The Home Affairs Committee in a recent report said that the use of hotels was intended to be a short-term response to the “pressures of the pandemic but has become an enduring part of the asylum accommodation system as demand for accommodation has continued to outstrip supply.”
The government has committed to reducing the cost of the asylum system and ending the use of hotels by 2029. In 2024–25, the Home Office spent £2.1 billion (about $2.4 billion) on hotels. It expects to spend £15.3 billion over the ten-year term.
At the program’s peak in 2023, more than 400 hotels were used for this purpose.
The problem, he added, is local resistance.
“Whenever they find somewhere like that, the local MP and the local council object; ‘NIMBY,’ ‘not in my backyard,’ ‘I don’t want a load of asylum seekers living in my backyard, thank you very much, they’re not coming here,’” he said.

For example, Green Party deputy leader Rachel Millward is leading opposition to the housing of 600 asylum seekers in her area in East Sussex amid questions about “resourcing public services at a time when they are already under strain.”
The Green Party has a policy that seeks to establish a system that recognizes that all migrants are treated as citizens and stresses its commitment with the slogan “refugees are welcome here.”
Smith said that asylum accommodation is not detention in the UK.
“You can’t lock them in … you can’t stop them wandering down into the local village,” he said.
Furthermore once asylum is granted, the individuals immediately fall under the housing obligations of the local authority where they were placed, a major concern for cash strapped councils, some of which have already declared themselves bankrupt.
“The prime minister has been very clear that he wants to see every single asylum hotel closed,” Pollard told Good Morning Britain.

Epping
Across the UK, towns hosting asylum-seeker hotels have seen tensions spike, especially in places where serious crimes have occurred.
In Epping, anger grew into open protest in the summer after Bell Hotel resident Hadush Kebatu was accused and subsequently convicted of sexually assaulting a 14-year-old girl.
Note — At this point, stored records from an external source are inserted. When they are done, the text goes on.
/-! ### The host side (45_host_profile_decode.md) -/

/-- `PDECODE` (R190, R193, R194): an unsupported profile fails first, then a plaintext too short; otherwise the fields are
read at the ranges of the table. -/
def Obligations.PdecodeReadsTheProfileTable : Prop :=
  (∀ (code : Byte) (off : Int) (p : Bytes) (s : State), exec (.pdecode (.unsupported code) off p) s =
    .next { s with trace := s.trace ++ [.failure .unsupportedProfileError] }) ∧
  (∀ (off : Int) (p : Bytes) (s : State), p.length < 74 →
    exec (.pdecode .wn off p) s = .next { s with trace := s.trace ++ [.failure .malformedFrameError] }) ∧
  (∀ (off : Int) (p : Bytes) (s : State), p.length < 86 →
    exec (.pdecode .kn off p) s = .next { s with trace := s.trace ++ [.failure .malformedFrameError] }) ∧
  (∀ (off : Int) (p : Bytes) (s : State), 74 ≤ p.length →
    exec (.pdecode .wn off p) s = .next { s with trace := s.trace ++ [.value (.reading
      { aInWh := some (ube (slice p 35 39)), aOutWh := some (ube (slice p 40 44)),
        rInVarh := some (ube (slice p 45 49)), rOutVarh := some (ube (slice p 50 54)),
        pInW := some (ube (slice p 55 59)), pOutW := some (ube (slice p 60 64)),
        qInVar := some (ube (slice p 65 69)), qOutVar := some (ube (slice p 70 74)),
        timestamp := tsnorm (ube (slice p 22 24)) (ube (slice p 24 25)) (ube (slice p 25 26)) (ube (slice p 27 28))
          (ube (slice p 28 29)) (ube (slice p 29 30)) off })] }) ∧
  (∀ (off : Int) (p : Bytes) (s : State), 86 ≤ p.length →
    exec (.pdecode .kn off p) s = .next { s with trace := s.trace ++ [.value (.reading
      { aInWh := some (ube (slice p 57 61)), aOutWh := some (ube (slice p 62 66)),
        rInVarh := some (ube (slice p 67 71)), rOutVarh := some (ube (slice p 72 76)),
        pInW := some (ube (slice p 77 81)), pOutW := some (ube (slice p 82 86)), qInVar := none, qOutVar := none,
        timestamp := tsnorm (ube (slice p 51 53)) (ube (slice p 53 54)) (ube (slice p 54 55)) (ube (slice p 45 46))
          (ube (slice p 46 47)) (ube (slice p 47 48)) off })] })

/-- Absent fields (R192): under KN the two reactive powers of a Reading are `absent` whatever the plaintext holds, and under
WN no field is. -/
def Obligations.KnReactivePowerIsAbsent : Prop :=
  ∀ (p : Bytes) (off : Int) (r : Reading),
    (pdecode p .kn off = .result r → r.qInVar = none ∧ r.qOutVar = none) ∧
    (pdecode p .wn off = .result r → r.qInVar.isSome ∧ r.qOutVar.isSome)

/-- Each counter of a Reading is `absent` or a value below `2^32`, and every other value read from a plaintext fits its
range: `ube` of `n` bytes is below `256^n` (R191, R199). -/
def Obligations.ReadingCountersAreU32 : Prop :=
  (∀ p : Bytes, ube p < 256 ^ p.length) ∧
  ∀ (p : Bytes) (profile : Profile) (off : Int) (r : Reading), pdecode p profile off = .result r →
    ∀ c ∈ [r.aInWh, r.aOutWh, r.rInVarh, r.rOutVarh, r.pInW, r.pOutW, r.qInVar, r.qOutVar], ∀ v, c = some v → v < 2 ^ 32

/-- `TSNORM` (R195, R198): the format, only the hour shifted, for every operand value; and the source's example. -/
def Obligations.TsnormFormatsTheTimestamp : Prop :=
  (∀ (y mo d h mi se : Nat) (off : Int) (s : State), exec (.tsnorm y mo d h mi se off) s =
    .next { s with trace := s.trace ++ [.value (.text (dec y ++ ['-'] ++ dec2 mo ++ ['-'] ++ dec2 d ++ ['T'] ++
      dec2 ((h : Int) - off) ++ [':'] ++ dec2 mi ++ [':'] ++ dec2 se ++ ['Z']))] }) ∧
  tsnorm 2021 8 1 14 5 50 2 =
    ['2', '0', '2', '1', '-', '0', '8', '-', '0', '1', 'T', '1', '2', ':', '0', '5', ':', '5', '0', 'Z']

/-- The two number formats (R196): `dec(n)` has at least one character, decimal digits only, is worth `n`, and has no leading
zero but for 0 itself, which is the text `0`; `dec2` is padded to two characters, and a minus sign stands before the digits of the absolute value. -/
def Obligations.NumeralsAreShortestDecimal : Prop :=
  (∀ n : Nat, dec n ≠ [] ∧ (∀ c ∈ dec n, '0' ≤ c ∧ c ≤ '9') ∧
    (dec n).foldl (fun v c => v * 10 + (c.toNat - '0'.toNat)) 0 = n ∧ ((dec n).head? = some '0' → n = 0 ∧ dec n = ['0'])) ∧
  dec 0 = ['0'] ∧
  (∀ n : Nat, (n < 10 → dec2 n = '0' :: dec n) ∧ (10 ≤ n → dec2 n = dec n)) ∧
  ∀ n : Nat, 0 < n → dec2 (-(n : Int)) = '-' :: dec n
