/-! ### Witnesses: for each statement with hypotheses, a state and operands that meet them -/

theorem witness_DecodeOfEncodeIsIdentity :
    (Instr.tsnorm 65535 255 255 255 255 255 (-128)).wellFormed ∧ (Instr.pdecode (.unsupported 2) 127 [0xff]).wellFormed ∧
      (Instr.verify [0x7e] 65535 65535 65535).wellFormed := by decide
theorem witness_EncodeOfDecodeIsIdentity : ∃ i, decode [0x40, 0x01, 0xff, 0x00, 0x01, 0x17] = .ok i := ⟨_, test_decode_pdecode⟩
theorem witness_OperandTypesReadAsStated :
    ([0xaa, 0xbb] : Bytes).length = (0x00 : Byte).toNat * 256 + (0x02 : Byte).toNat ∧
    (Operand.u8 255).fits ∧ (Operand.s8 (-128)).fits ∧ (Operand.s8 127).fits ∧ (Operand.u16 65535).fits ∧
    (Operand.bytes []).fits := by decide
/-- One illegal command of each of the four kinds, each issued alone. -/
theorem witness_IllegalCommandsAreTurnedAway :
    (small.issue []).inputs = .command [] :: [] ∧
    ((small.issue [0x02]).inputs = .command [0x02] :: [] ∧
      (0x02 : Byte) ∉ ([0x00, 0x01, 0x10, 0x11, 0x12, 0x20, 0x40, 0x41] : Bytes)) ∧
    ((small.issue [0x01]).inputs = .command [0x01] :: [] ∧ ([0x01] : Bytes) ++ [0x7e] = encode (.rx 0x7e)) ∧
    ((small.issue [0x01, 0x01, 0x02]).inputs = .command [0x01, 0x01, 0x02] :: [] ∧
      ([0x01, 0x01, 0x02] : Bytes) = encode (.rx 0x01) ++ [0x02]) := by decide
theorem witness_CommandLengthFromFront : (Instr.crc16 [0x31, 0x32]).wellFormed := by decide
theorem witness_StepRunsTheDecodedOperation :
    (small.issue [0x01, 0x7e]).inputs = .command [0x01, 0x7e] :: [] ∧ decode [0x01, 0x7e] = .ok (.rx 0x7e) ∧
    (Instr.rx 0x7e).wellFormed ∧ (small.issue (encode (.rx 0x7e))).inputs = .command (encode (.rx 0x7e)) :: [] ∧
    ({ small with inputs := [.configure Cfg.wnref] } : State).inputs = .configure Cfg.wnref :: [] ∧ small.inputs = [] := by
  decide
theorem witness_PureOperationsWriteNoState :
    Instr.mirror 0x31 ≠ .reset ∧ (∀ b, Instr.mirror 0x31 ≠ .rx b) ∧ exec (.mirror 0x31) almost = .next (after (.mirror 0x31) almost) :=
  ⟨nofun, nofun, exec_eq_after _ _⟩

theorem small_inv : small.Inv := ⟨rfl, rfl, rfl⟩
/-- The state one step away from a dispatch meets the invariant, is collecting, accepts its configuration, and its next byte
completes the telegram. -/
theorem almost_inv : almost.Inv := by
  refine ⟨by decide, ?_⟩
  show _ ∧ _ ∧ _ ∧ _ ∧ _
  decide
theorem almost_valid : cfgValid almost.cfg ∧ almost.cfgKept := by decide
theorem almost_collecting : almost.mode = .collecting ∧ almost.pos + 1 = almost.cfg.frameLen := by decide

/-- Each refusal but the counter's, under the invariant. -/
theorem witness_RefusalsHaveTheirCause :
    small.Inv ∧ (almost.supply Cfg.wnref).Inv ∧
    (∃ t, exec (.rx 0x7e) (almost.supply Cfg.wnref) = .next t ∧ t.trace = [.refusal .configInvalid]) ∧
    (∃ t, exec (.decrypt Cfg.refKey []) (almost.supply Cfg.wnref) = .next t ∧ t.trace = [.refusal .configInvalid]) ∧
    (∃ t, exec (.verify [] 0 3 0) small = .next t ∧ t.trace = [.refusal .badTrailerLength]) ∧
    (∃ t, exec (.decrypt [] []) small = .next t ∧ t.trace = [.refusal .badKeyLength]) ∧
    (∃ t, exec (.decrypt Cfg.refKey [0x7e, 0x00, 0x7e]) small = .next t ∧ t.trace = [.refusal .unverified]) :=
  ⟨small_inv, almost_inv.supply _, ⟨_, exec_eq_after _ _, by decide⟩, ⟨_, exec_eq_after _ _, by decide⟩,
    ⟨_, exec_eq_after _ _, by decide⟩, ⟨_, exec_eq_after _ _, by decide⟩,
    ⟨_, exec_eq_after _ _, by decide +kernel⟩⟩

/-- A frame whose ciphertext has any number of bytes, intact. -/
def longFrame (n : Nat) : Bytes :=
  0x7e :: (List.replicate n 0x00 ++ be16 (calcCrc16 (List.replicate n 0x00)).toNat ++ [0x7e])

theorem longFrame_intact (n : Nat) : intact (longFrame n) := intact_of_fcs 0x7e 0x7e (List.replicate n 0x00)

theorem longFrame_length (n : Nat) : (longFrame n).length = n + 4 := by simp [longFrame, be16]

/-- The refusal of the counter: a frame one byte longer than the counter allows, `SMALL`. -/
theorem witness_counterWrap (n : Nat) (hn : n + 4 = (2 ^ 32 - 2) * 16 + Cfg.small.ctOff + 3 + 1) :
    exec (.decrypt Cfg.refKey (longFrame n)) small = .next { small with trace := [.refusal .counterWrap] } := by
  have hc : Cfg.small.ctOff = 14 := rfl
  have hl := longFrame_length n
  have hk : keyLengthOk Cfg.refKey := by decide
  have hok : small.configOk := by decide
  have hd : decryptVerified Cfg.small Cfg.refKey (longFrame n) = .refuse .counterWrap := by
    rw [decryptVerified, if_neg (not_not.mpr hk),
      if_neg (not_not.mpr (verifyFrame_eq_true_iff.mpr ⟨by omega, longFrame_intact n⟩)),
      decryptFrame_eq hk (by omega)]
    apply ctrXor_refused
    rw [length_frameCiphertext, counterFits_iff (by omega)]
    simp only [ctrInit]
    omega
  show execDecrypt Cfg.refKey (longFrame n) small = _
  rw [execDecrypt, if_neg (not_not.mpr hok), show small.cfg = Cfg.small from rfl, hd]
  rfl

/-- Each failure a pure operation raises, and the failure of a dispatch, under the invariant. -/
theorem witness_FailuresHaveTheirCause :
    small.Inv ∧ almost.Inv ∧
    (∃ t, exec (.pdecode (.unsupported 7) 2 []) small = .next t ∧ t.trace = [.failure .unsupportedProfileError]) ∧
    (∃ t, exec (.verify [0x7e, 0x00, 0x7e] 1 2 1) small = .next t ∧ t.trace = [.failure .malformedFrameError]) ∧
    (∃ t, exec (.decrypt Cfg.refKey [0x7e, 0x00, 0x00, 0x7e]) small = .next t ∧ t.trace = [.failure .malformedFrameError]) ∧
    (∃ t, exec (.pdecode .wn 0 (List.replicate 73 0)) small = .next t ∧ t.trace = [.failure .malformedFrameError]) ∧
    (∃ t, exec (.pdecode .kn 0 (List.replicate 85 0)) small = .next t ∧ t.trace = [.failure .malformedFrameError]) ∧
    (∃ t, exec (.rx 0x7e) (collecting Cfg.small (0x7e :: 0xa0 :: List.replicate 21 0)) = .next t ∧
      t.trace = [.event (.fail .checksumError)]) :=
  ⟨small_inv, almost_inv, ⟨_, exec_eq_after _ _, by decide⟩,
    ⟨_, exec_eq_after _ _, by decide⟩,
    ⟨_, exec_eq_after _ _, by decide +kernel⟩,
    ⟨_, exec_eq_after _ _, by decide⟩,
    ⟨_, exec_eq_after _ _, by decide⟩,
    ⟨_, exec_eq_after _ _, by decide +kernel⟩⟩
Officials accidentally released him from prison on Oct. 24. He was found and deported to Ethiopia after a three-day manhunt.
In April, the Home Office said it was working on publishing improved, more detailed data on foreign national offenders later this year.
Freedom of Information requests on crimes specifically by asylum-seeker status or by offense type are frequently rejected, and figures for asylum seekers accused or charged with rape, violent, or sexual assault from 2010–2024 are not held by the Office for National Statistics (ONS), according to an ONS FOI response.

Knook Camp
The Home Office told local media Wiltshire Times that although military bases are being considered as housing options, there are “no current plans” to proceed at one site, Knook Camp, but residents and others say they’re not convinced.
Residents of Knook, a small Wiltshire village recorded in the Domesday Book, dotted with thatched cottages and an 11th-century church, told The Epoch Times they had heard rumors that a military base in the area could be used to house illegal immigrants. Knook Camp was established as an artillery base in World War I and was used to prepare for the D-Day landing in World War II.
Jane and Paul, who have lived in the village for two decades and declined to give their surnames, said the camp has seen “no cadets, but a lot of work going on” in recent months.
“We heard gossip that the site wasn’t a fit,” Jane said. She added she was sympathetic to both sides of the migration debate but was frustrated with perceived inaction in France: “I don’t think France is doing enough.”
Stan Robinson, co-founder of alternative media outlet Voice of Wales and a retired Ministry of Defence (MOD) estate and facilities manager, told The Epoch Times he remains skeptical of official assurances.
“The Home Office told the Pembrokeshire Herald there are no plans; that means there are no plans until there are plans,” he said.
He said MOD properties include a hierarchy of sites that could be repurposed quickly if ministers choose.
The Home Office did not respond to The Epoch Times’ requests for comment.
Evgenia Filimianova and Reuters contributed to this report.